[Stored data]
====
-- ==== Sys2Proof/Machine/Ops.lean ====
section
/-! DEFINITION. The named operations over elements, memory, registers, exceptions and the instruction pointer. -/

namespace Sys2Proof.Machine

/-! ## Elements of a value (R8) -/

/-- `elem_j(v)` for elements of `w` bits (R8). -/
def elemAt {n : Nat} (w : Nat) (v : BitVec n) (j : Nat) : BitVec w := v.extractLsb' (w * j) w

/-- The `n`-bit value whose elements of `w` bits below `count` are `f 0, f 1, ...`, the rest zero: the FOR loops of R51 and
R54 and the byte assembly of R22. -/
def ofElems (n w : Nat) (f : Nat → BitVec w) : Nat → BitVec n
  | 0 => 0
  | count + 1 => ofElems n w f count ||| ((f count).setWidth n <<< (w * count))

/-! ## Memory (R17, R22) -/

/-- The byte at an address. -/
def Memory.read : Memory → Nat → Byte
  | [], _ => Memory.unlisted
  | (b, v) :: m, a => if a = b then v else Memory.read m a

/-- Write one byte, keeping the canonical form. -/
def Memory.write (a : Nat) (v : Byte) : Memory → Memory
  | [] => if v = Memory.unlisted then [] else [(a, v)]
  | (b, u) :: m =>
    if a < b then if v = Memory.unlisted then (b, u) :: m else (a, v) :: (b, u) :: m
    else if a = b then if v = Memory.unlisted then m else (a, v) :: m
    else (b, u) :: Memory.write a v m

/-- Write bytes at rising addresses: the bytes of `MemWrite` (R9). No instruction uses it (R21). -/
def Memory.writeBytes (m : Memory) (a : Nat) : List Byte → Memory
  | [] => m
  | v :: vs => Memory.writeBytes (Memory.write a v m) (a + 1) vs

/-- The byte an operand read gets at `a`: memory below `2^AW`, a free byte from there on (log 8). -/
def memByte (s : State) (a : Nat) : Byte :=
  if a < 2 ^ Config.aw s.mode64 then s.mem.read a else Config.freeByte s.mem a

/-- `MemRead(addr, w/8)`, little-endian: the byte at `addr + m` supplies bits `8m+7:8m` (R9, R22). -/
def memRead (w : Nat) (addr : Word64) (s : State) : BitVec w :=
  ofElems w 8 (fun m => memByte s (addr.toNat + m)) (w / 8)

/-- Whether an entry of the oracle concerns the access of `n` bytes at `addr` (R24, R72). -/
def FaultScope.concerns (scope : FaultScope) (addr n : Nat) : Bool :=
  match scope with
  | .bytes base size => decide (max base addr < min (base + size) (addr + n))
  | .access a m => a == addr && m == n

/-- `MemFault(addr, n)`: the exception the oracle names for an access, if any (R72). -/
def memFaultFor (oracle : List MemFaultEntry) (addr n : Nat) : Option MemException :=
  (oracle.find? fun e => e.scope.concerns addr n).map (·.exc)

/-! ## Registers (R9 to R14) -/

/-- `zmm[i]`. -/
def readZmm (s : State) (i : BitVec 5) : ZmmWord := s.zmm[i.toNat]'i.isLt

/-- `zmm[i] <- v`, all bits. -/
def writeZmm (i : BitVec 5) (v : ZmmWord) (s : State) : State := { s with zmm := s.zmm.set i.toNat v i.isLt }

/-- `k[i]`. -/
def readK (s : State) (i : BitVec 3) : BitVec Config.kw := s.k[i.toNat]'i.isLt

/-- `gpr[i]`. -/
def readGpr (s : State) (i : BitVec 4) : Word64 := s.gpr[i.toNat]'i.isLt

/-! ## Exceptions and the instruction pointer -/

/-- Raise an exception (R9 `raise`, R75, R77): the run ends in that fault, with every piece of state as it was before
the step. The spec describes no entry and no return (R77, R78). -/
def raise (f : Fault) : Host.Outcome State Fault Refusal := .fault f

/-- The number of an exception, informative (R73). -/
def Fault.vector : Fault → Nat
  | .invalidOpcode => 6
  | .deviceNotAvailable => 7
  | .memory .stackFault => 12
  | .memory .generalProtection => 13
  | .memory (.pageFault _ _) => 14
  | .memory .alignmentCheck => 17

/-- The error code an exception records, if it records one (R68, R71, R72); its width is log 17. -/
def Fault.errorCode : Fault → Option (BitVec 32)
  | .invalidOpcode => none
  | .deviceNotAvailable => none
  | .memory .stackFault => some 0
  | .memory .generalProtection => some 0
  | .memory (.pageFault code _) => some code
  | .memory .alignmentCheck => some 0

/-- `rip <- rip + ilen` (R14, R58 step 5); refused where the sum does not fit in `AW` bits (log 9). -/
def advanceRip (ilen : Nat) (s : State) : Host.Outcome State Fault Refusal :=
  if s.rip.toNat + ilen < 2 ^ Config.aw s.mode64 then .next { s with rip := s.rip + BitVec.ofNat 64 ilen }
  else .refused .ripWraps

end Sys2Proof.Machine
end

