-- ==== Sys2Proof/Machine/Vshufi32x4.lean ====
section
/-! DEFINITION. VSHUFI32x4: lanes of packed doublewords (43_vshufi32x4.md). -/

namespace Sys2Proof.Machine

/-- Vshufi32x4 at 256 bits, `VL = 256`, `ESZ = 32` (R63). -/
def execVshufi32x4Y (o : ShufOperands) (s : State) : Host.Outcome State Fault Refusal :=
  execForm 256 32 shuffle256 o s

/-- Vshufi32x4 at 512 bits, `VL = 512`, `ESZ = 32` (R64). -/
def execVshufi32x4Z (o : ShufOperands) (s : State) : Host.Outcome State Fault Refusal :=
  execForm 512 32 shuffle512 o s

end Sys2Proof.Machine
end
====
* **Task goal**:
Give only the count of lines in the data that include the string "Refusal".

* **Answer space**:
4